248-409-1900 dburke@mi-worklaw.com

By:  Bill Pilchak – 4/24/14

          Beware of words known by their first initial! The “N-Word.” The “C-Word.” Responsible people cannot use such words without being tainted with infamy. Ask Mark Fuhrman, Michael Richards or Paula Deen. Trials have been lost, high profile careers have ended and business empires have crashed because of the words. Even a top-performing racist or sexist can be shown the door for even a single transgression. So, except for professional rappers, professional people don’t even whisper the words.

          Recently resolved cases at P&C have reminded us of another dangerous “N-word:” “Non-Union.” While there are permissible usages, “non-union” is a loaded term that can lead to nearly automatic liability before the NLRB, just as using the other words can spell doom in an EEO setting. Knowing when the “non-union” term will get you in trouble is trickier than knowing who can use the original N-word and when.

          Under the National Labor Relations Act, virtually all non-supervisory employees have the right to form unions and bargain collectively. Employees who seek to do so have “protected status.” Refusing to hire or firing union adherents will trigger enforcement actions by the Board.

          With rare exception, employers resist unions, not only because of the financial burdens of increasing employee compensation, but because of the loss of flexibility and control over operations. Yet, one must be careful when speaking of efforts to remain union-free. There is a fine line between permissible statements and those that reflect “anti-union animus.” Depending on syntax and context, “non-union” can be innocuous and problem-free, such as: “Acme has a non-union workforce.”

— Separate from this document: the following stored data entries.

/-- Raise ModeFallback for two dimensions (03 R120). -/
def modeFallback (a b : Nat) (s : State) : State :=
  raise s 11 .control [(1, (Config.dimensionCode a).toNat), (1, (Config.dimensionCode b).toNat)]

/-- A queue pair of some function is enabled (03 R116). -/
def anyQueue (x : Port) : Bool :=
  (List.finRange 16).any (fun n => x.fns[n].enabled && (List.finRange 4).any (fun q => x.fns[n].pairs[q].enable))

/-- HostAttach: 0 attached, 1 detached (03 R116). -/
def hostAttach (x : Port) : Nat := if x.linkState = 2 ∧ anyQueue x then 0 else 1

/-- The outage policy in effect and the dimension that makes it differ: 0 energy fit, 6 video (03 R120, R131; 07 R372). -/
def outageEffective (s : State) : Nat × Nat :=
  let p := s.cfg 0x2020 2
  if p ≠ 0 ∧ (fitCode s = 2 ∨ gateMissing s) then (0, 0)
  else if p = 2 ∧ s.cfg 0x2020 5 = 0 then (1, 6)
  else (p, 2)

/-- Report the outage policy in effect (03 R120, R121). DESIGN CHOICE (log 127): where a fallback ends because the configured value is
written equal to the effective one, the effective value does not change and no event is raised. -/
def outageEffRefresh (s : State) : State :=
  let e := outageEffective s
  let old := s.mode.outageEff
  let t := { s with mode.outageEff := e.1 }
  if e.1 = old then t
  else if e.1 ≠ s.cfg 0x2020 2 then modeFallback e.2 2 t
  else modeChanged 2 old e.1 t

/-- Report the cache policies in effect (03 R120, R121; 06 R317). -/
def policyRefresh (s : State) : State :=
  forAll 16 (fun t n =>
    let e := effPolicy t n
    let old := t.mode.policyEff[n]
    let u := { t with mode.policyEff := vset t.mode.policyEff n e }
    if e = old then u
    else if e ≠ cfgPolicy t n then modeFallback (if t.adm.geyserForce then 4 else 0) 1 u
    else modeChanged 1 old e u) s

/-- The configuration has changed since `before`: a reported policy that was the configured one follows it without an event, for
no fallback ends or begins with that (03 R120, R121). -/
def followConfig (before s : State) : State :=
  { s with
    mode.outageEff := if before.mode.outageEff = before.cfg 0x2020 2 then s.cfg 0x2020 2 else s.mode.outageEff
    mode.policyEff := vmapIdx (fun n e => if e = cfgPolicy before n then cfgPolicy s n else e) s.mode.policyEff }

/-- Follow the Geyser and host dimensions (03 R116, R117). -/
def activityRefresh (s : State) : State :=
  let g := bitIf (geyserRuns s.packEst || geyserRuns s.bankEst) 0
  let s1 := if g = s.mode.geyser then s else modeChanged 4 s.mode.geyser g { s with mode.geyser := g }
  let h := hostAttach s1.port
  if h = s1.mode.host then s1 else modeChanged 8 s1.mode.host h { s1 with mode.host := h }

/-- Follow the energy fit (03 R117). -/
def fitRefresh (s : State) : State :=
  let f := fitCode s
  if f = s.mode.fit then s else modeChanged 0 s.mode.fit f { s with mode.fit := f }

/-- Follow the detected dimensions: energy fit, Geyser and host, and what depends on them (03 R116, R117). -/
def modesRefresh (s : State) : State := outageEffRefresh (gateMissingRefresh (activityRefresh (fitRefresh s)))

/-- AdmissionStage (06 R318). -/
def admissionStage (s : State) : Nat :=
  if s.adm.ceiling = 0 ∨ s.adm.geyserForce then 3
  else if (List.finRange 16).any (fun n => (s.ten n).forced) ∨ s.adm.ceiling < chargedAll s then 2
  else if s.adm.borrowStopped then 1 else 0

/-- Follow AdmissionStage and raise its change (06 R318). -/
def stageRefresh (s : State) : State :=
  let n := admissionStage s
  if n = s.adm.stage then s
  else raise { s with adm.stage := n } 32 .control []

/-- A Geyser cycle has ended: the stage it held and the dimension follow (03 R117; 06 R315, R318). -/
def geyserEnds (s : State) : State := modesRefresh (stageRefresh s)

/-- A running Geyser cycle is aborted, and the dimension and the admission stage follow (03 R117; 06 R315, R318; 08 R422). -/
def geyserStops (s : State) : State := geyserEnds (geyserAbortAll s)

/-! ### The recomputation -/

/-- Tenants from priority 7 to 0, higher number first within one (06 R313). -/
def forceOrder (s : State) : List (Fin 16) :=
  ((List.range 8).reverse).flatMap (fun p => ((List.finRange 16).reverse).filter (fun n => s.cfg (blockIndex 0x3030 n.val) 2 == p))

/-- max(0, D_n − G_n): the excess of a tenant over its guarantee. -/
def excessOf (s : State) (n : Fin 16) : Nat := dirtyOf s n - (s.ten n).guaranteed

def setForced (b : Bool) (n : Fin 16) (s : State) : State := s.modTen n (fun x => { x with forced := b })

/-- Force tenants in order until the excess of the forced covers the overshoot (06 R313); the second part lists the newly forced. -/
def forceCover (overshoot : Nat) : List (Fin 16) → State → List (Fin 16) → State × List (Fin 16)
  | [], s, l => (s, l)
  | n :: rest, s, l =>
    let cover := (List.finRange 16).foldl (fun a m => if (s.ten m).forced then a + excessOf s m else a) 0
    if overshoot ≤ cover then (s, l)
    else if cfgPolicy s n = 0 ∧ (s.ten n).forced = false ∧ (s.ten n).frozen = false ∧ 0 < excessOf s n then
      forceCover overshoot rest (setForced true n s) (l ++ [n])
    else forceCover overshoot rest s l

/-- Force every write-back tenant in order (06 R314, R315). -/
def forceEvery : List (Fin 16) → State → List (Fin 16) → State × List (Fin 16)
  | [], s, l => (s, l)
  | n :: rest, s, l =>
    if cfgPolicy s n = 0 ∧ (s.ten n).forced = false then forceEvery rest (setForced true n s) (l ++ [n])
    else forceEvery rest s l

/-- Let forced tenants resume, the opposite order (06 R316). A tenant no longer configured write-back leaves without an event. -/
def resumeSome : List (Fin 16) → State → List (Fin 16) → State × List (Fin 16)
  | [], t, l => (t, l)
  | n :: rest, t, l =>
    if (t.ten n).forced ∧ chargedAll t * 1000 ≤ t.adm.ceiling * (1000 - t.cfg 0x2420 6) ∧ dirtyOf t n ≤ (t.ten n).guaranteed then
      resumeSome rest (setForced false n t) (if cfgPolicy t n = 0 then l ++ [n] else l)
    else resumeSome rest t l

          Switch the context slightly, and the employer has problems: “Acme is a non-union company” can be argued to mean that Acme means that it will always be a non-union company, and in that context, the remark will be argued to display anti-union animus. Ideally, any such statement should respect workers’ rights and steer clear of predicting the future: “We don’t have a union” or “nobody has ever sought to organize our workforce” express the sentiment without suggesting animus.

          Similarly, stating that “Acme has long been non-union is permissible, because that is a historical fact, not an expression of sentiment or conviction about the future.

          Expressing the thought that management hopes the company will remain union free, takes a little more finesse. “We treat our workforce well, so they don’t seek to organize” or “We don’t think it’s in the interest of our employees to have a union” is better than declaring the company is (now and in the future will be) “Non-Union.”

          As should be obvious, if a company finds it necessary to speak on these subjects, its time to contact labor counsel for a road-map as to what can/cannot be said.

          An additional problem arises from bids and contracts. Especially regarding a job where the work is presently being done under a collective bargaining agreement, requesting or providing “non-union” pricing or specifying the deal will be “non-union” suggests the current union workers will not be hired for open jobs or the incoming workforce will not be permitted to organize. Failing to offer jobs to displaced union workers will be considered evidence of anti-union animus by the NLRB

          One cannot leave this topic without reminding readers that incoming federal service contractors who have won contracts must offer employment to individuals currently supplying the service on behalf of an outgoing contractor before offering employment to anybody else.   The federal regulations implementing the Service Contract Act, 48 CFR 22.1008-2, also provide that if a collective bargaining agreement was in place, “a successor contractor must pay wages and fringe benefits (including accrued wages and benefits and prospective increases) to service employees at least equal to those agreed upon by a predecessor contractor” if the substantially same services are to be performed in the same locality.

          So, those bidding for work subject to the Service Contract Act will never displace a previous unionized provider by submitting a lower bid premised on reduced wages or benefits.

          Okay, but doesn’t that mean that the federal government can’t rid itself of a service-provider infested with poor performers who are backed by the union? And therein lays a column for the future.